### Given data
════════
-- ==== Sys2Proof/Machine/Control.lean ====
section
/-! DEFINITION. The instructions that the sequencer executes in the cycle of issue: control flow, scalars, descriptors, hints and configuration
(R108, R110, R123, R124, R127-R130, R136, R140, R143, R169). -/
namespace Sys2Proof.Machine

/-- The sequencer instruction that waits for its effect, when it has this opcode. -/
def State.seqOp (s : State) (e : EngineId) (op : Nat) (k : Entry → Out) : Out :=
  needSome ((s.eng e).front .seq) "no sequencer instruction waits" fun x =>
  need (opOf x.word == op) "another instruction waits" (k x)

/-- Complete a sequencer instruction. -/
def State.seqDone (s : State) (e : EngineId) (x : Entry) (c : Code) : State :=
  s.setEntry e (x.finish c (if c = .ok then 0 else noDetail c x.idx))

/-- Write an S register and complete. -/
def State.setS (s : State) (e : EngineId) (i : Nat) (v : Word) : State := s.modEng e fun g => { g with s := sSet g.s i v }

/-- CTL_NOP (R122). -/
def execCtlNop (e : EngineId) (s : State) : Out := s.seqOp e 0x00 fun x => .next (s.seqDone e x .ok)

/-- CTL_BR (R127). -/
def execCtlBr (e : EngineId) (s : State) : Out := s.seqOp e 0x01 fun x => .next ((s.seqDone e x .ok).setPc e (fld x.word 29 16))

/-- The count of CTL.LOOP: none when S[scount] exceeds 32 bits (R128). -/
def loopCount (x : Entry) : Option Nat :=
  if bitOf x.word 37 then
    let n := (sGet x.sr (fld x.word 36 32)).toNat
    if n ≤ 0xFFFFFFFF then some n else none
  else some (fld x.word 69 38)

/-- Write a loop register. -/
def Engine.setL (g : Engine) (i : Nat) (r : LoopReg) : Engine := { g with l := vset g.l (lIdx i) r }

/-- CTL_LOOP (R128): a caught refusal goes on at end + 1. -/
def execCtlLoop (e : EngineId) (s : State) : Out :=
  s.seqOp e 0x02 fun x =>
  let stop := fld x.word 31 18
  match loopCount x with
  | none => .next ((s.seqDone e x .accessDenied).setPc e (stop + 1))
  | some 0 => .next ((s.seqDone e x .ok).setPc e (stop + 1))
  | some n => .next (((s.seqDone e x .ok).modEng e fun g => g.setL (fld x.word 17 16) ⟨n, x.idx + 1, stop⟩).setPc e (x.idx + 1))

/-- CTL_ENDL (R127, R128): the counter is unsigned and of 32 bits. -/
def execCtlEndl (e : EngineId) (s : State) : Out :=
  s.seqOp e 0x03 fun x =>
  let i := fld x.word 17 16
  let r := vget (s.eng e).l (lIdx i)
  if r.stop = x.idx then
    let n := (r.count + 2 ^ 32 - 1) % 2 ^ 32
    .next (((s.seqDone e x .ok).modEng e fun g => g.setL i { r with count := n }).setPc e (if n = 0 then x.idx + 1 else r.start))
  else .next (s.seqDone e x .accessDenied)

/-- CTL_YIELD (R135, R136): after a yield that issued in SUSPENDING nothing more issues, and YIELD_SUSPEND retires it; any other one retires under
R109 and records its tag, whatever command came since its issue. -/
def execCtlYield (e : EngineId) (s : State) : Out :=
  s.seqOp e 0x04 fun x =>
  if (s.eng e).yieldAt = some x.idx then .next (s.setEntry e { x with done := true })
  else .next (s.setEntry e { x.finish .ok with sent := true })

/-- CTL_PHASE (R140): the hint waits 1 µs for a later one of the engine. -/
def execCtlPhase (e : EngineId) (s : State) : Out :=
  s.seqOp e 0x05 fun x =>
  .next ((s.seqDone e x .ok).announce e (fld x.word 17 16) (fld x.word 25 18) (fld x.word 41 26))

/-- CTL_SETS (R123). -/
def execCtlSets (e : EngineId) (s : State) : Out :=
  s.seqOp e 0x08 fun x => .next ((s.seqDone e x .ok).setS e (fld x.word 20 16) (BitVec.ofNat 64 (fld x.word 84 21)))

/-- The scalar functions of CTL.ALU (R124). -/
def aluFn (fn : Nat) (a b : Word) (l : Nat) : Word :=
  match fn with
  | 0 => a + b
  | 1 => a - b
  | 2 => a * b
  | 3 => a &&& b
  | 4 => a ||| b
  | 5 => a ^^^ b
  | 6 => if 64 ≤ b.toNat then 0#64 else a <<< b.toNat
  | 7 => if 64 ≤ b.toNat then 0#64 else a >>> b.toNat
  | 8 => a.sshiftRight (min b.toNat 64)
  | 9 => if a.slt b then a else b
  | 10 => if a.slt b then b else a
  | _ => BitVec.ofNat 64 l

/-- The second operand: a sign-extended immediate, or a register (R123). -/
def immOr (x : Entry) (use : Bool) (hi lo r : Nat) : Word := if use then BitVec.ofInt 64 (toSigned 32 (fld x.word hi lo)) else sGet x.sr r

/-- CTL_ALU (R124). -/
def execCtlAlu (e : EngineId) (s : State) : Out :=
  s.seqOp e 0x09 fun x =>
  let w := x.word
  let v := aluFn (fld w 19 16) (sGet x.sr (fld w 29 25)) (immOr x (bitOf w 35) 67 36 (fld w 34 30)) (vget (s.eng e).l (lIdx (fld w 29 25))).count
  .next ((s.seqDone e x .ok).setS e (fld w 24 20) v)

/-- CTL_CMP (R124). -/
def execCtlCmp (e : EngineId) (s : State) : Out :=
  s.seqOp e 0x0A fun x =>
  let w := x.word
  let r := (cmpCond (fld w 21 19) (sGet x.sr (fld w 26 22)) (immOr x (bitOf w 32) 64 33 (fld w 31 27))).getD false
  .next ((s.seqDone e x .ok).modEng e fun g => { g with p := pSet g.p (fld w 18 16) r })

/-- Write a T register. -/
def Engine.setT (g : Engine) (i : Nat) (v : TDesc) : Engine := { g with t := vset g.t ⟨i % 64, Nat.mod_lt _ (by decide)⟩ v }

/-- CTL_TSET (R123). -/
def execCtlTset (e : EngineId) (s : State) : Out :=
  s.seqOp e 0x0B fun x =>
  let w := x.word
  let td := fld w 21 16
  .next ((s.seqDone e x .ok).modEng e fun g =>
    g.setT td (BitVec.ofNat 256 (putBits (tGet g.t td).toNat (64 * fld w 23 22) 64 (sGet x.sr (fld w 28 24)).toNat)))

/-- CTL_TADV (R122). -/
def execCtlTadv (e : EngineId) (s : State) : Out :=
  s.seqOp e 0x0C fun x =>
  let w := x.word
  let td := fld w 21 16
  let off := immOr x (bitOf w 27) 59 28 (fld w 26 22)
  .next ((s.seqDone e x .ok).modEng e fun g =>
    let t := (tGet g.t td).toNat
    g.setT td (BitVec.ofNat 256 (putBits t 0 64 (nbits t 63 0 + off.toNat))))

/-- Whether every broadcast of the engine has finished in every bank (R130, R136, R288). -/
def Engine.bauIdle (g : Engine) : Bool := g.bcs.isEmpty

/-- The first undelivered failure that an ending program meets: of a drain (R168), else of a broadcast (R308). -/
def Engine.takeEnd (g : Engine) : Engine × Code × Nat :=
  match g.fails, g.bauErrs with
  | [], [] => (g, .ok, 0)
  | [], (_, _, c, core) :: _ => ({ g with bauErrs := [] }, c, core)
  | c :: _, _ => ({ g with fails := [] }, c, 0)

/-- CTL_HALT (R130, R134, R136, R167, R168, R308): it retires after everything earlier, drains and broadcasts included. -/
def execCtlHalt (e : EngineId) (s : State) : Out :=
  s.seqOp e 0x07 fun x =>
  let g := s.eng e
  need (g.inflight.head? == some x && g.drained && g.bauIdle) "an earlier instruction, drain or broadcast has not finished" <|
  let r := g.takeEnd
  match r.2.1 with
  | .ok =>
    let s := s.setEng e { r.1.retire (x.finish .ok) with yieldAt := none }
    .next ((s.put F.ENG_STATUS.last_code 0 e.val).enterState e 6 true)
  | c => .next (s.setEng e (r.1.setEntry (x.finish c (if g.fails.isEmpty then r.2.2 else noDetail c x.idx))))

/-- Units that a configuration item governs (R143). -/
def governs (item : Nat) (u : Unt) : Bool :=
  match item with
  | 0 => u == .sfn
  | 1 => u == .stream || u == .sync
  | 2 => u == .stream
  | _ => false

/-- The stored value of a configuration item, or none when it sets a bit that the item does not define (R143, R169). -/
def cfgStore (item v : Nat) : Option Nat :=
  match item with
  | 0 => if v / 2 = 0 then some v else none
  | 1 => if v / 2 ^ 20 = 0 then some (if v = 0 then 1000 else v) else none
  | 2 => if v / 16 = 0 ∧ v / 4 ≠ 3 then some v else none
  | _ => none

/-- CFG_SET (R143, R169). -/
def execCfgSet (e : EngineId) (s : State) : Out :=
  s.seqOp e 0x90 fun x =>
  let item := fld x.word 18 16
  need ((s.eng e).inflight.all fun y => !governs item y.unit || y.completed) "an earlier instruction of a governed unit has not completed" <|
  match cfgStore item (sGet x.sr (fld x.word 23 19)).toNat with
  | some v => .next ((s.seqDone e x .ok).modEng e fun g =>
      { g with cfg := vset g.cfg ⟨item % 8, Nat.mod_lt _ (by decide)⟩ (BitVec.ofNat 64 v) })
  | none => .next (s.seqDone e x .accessDenied)

/-- CFG_GET (R143). -/
def execCfgGet (e : EngineId) (s : State) : Out :=
  s.seqOp e 0x91 fun x =>
  .next ((s.seqDone e x .ok).setS e (fld x.word 23 19) (cGet (s.eng e).cfg (fld x.word 18 16)))

end Sys2Proof.Machine
end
════════
### About this task
The lines above, from the first through the one containing "def State.seqDone (s", must be restated word for word, with nothing added.

### Result of this exercise
-- ==== Sys2Proof/Machine/Control.lean ====
section
/-! DEFINITION. The instructions that the sequencer executes in the cycle of issue: control flow, scalars, descriptors, hints and configuration
(R108, R110, R123, R124, R127-R130, R136, R140, R143, R169). -/
namespace Sys2Proof.Machine

/-- The sequencer instruction that waits for its effect, when it has this opcode. -/
def State.seqOp (s : State) (e : EngineId) (op : Nat) (k : Entry → Out) : Out :=
  needSome ((s.eng e).front .seq) "no sequencer instruction waits" fun x =>
  need (opOf x.word == op) "another instruction waits" (k x)

/-- Complete a sequencer instruction. -/
def State.seqDone (s : State) (e : EngineId) (x : Entry) (c : Code) : State :=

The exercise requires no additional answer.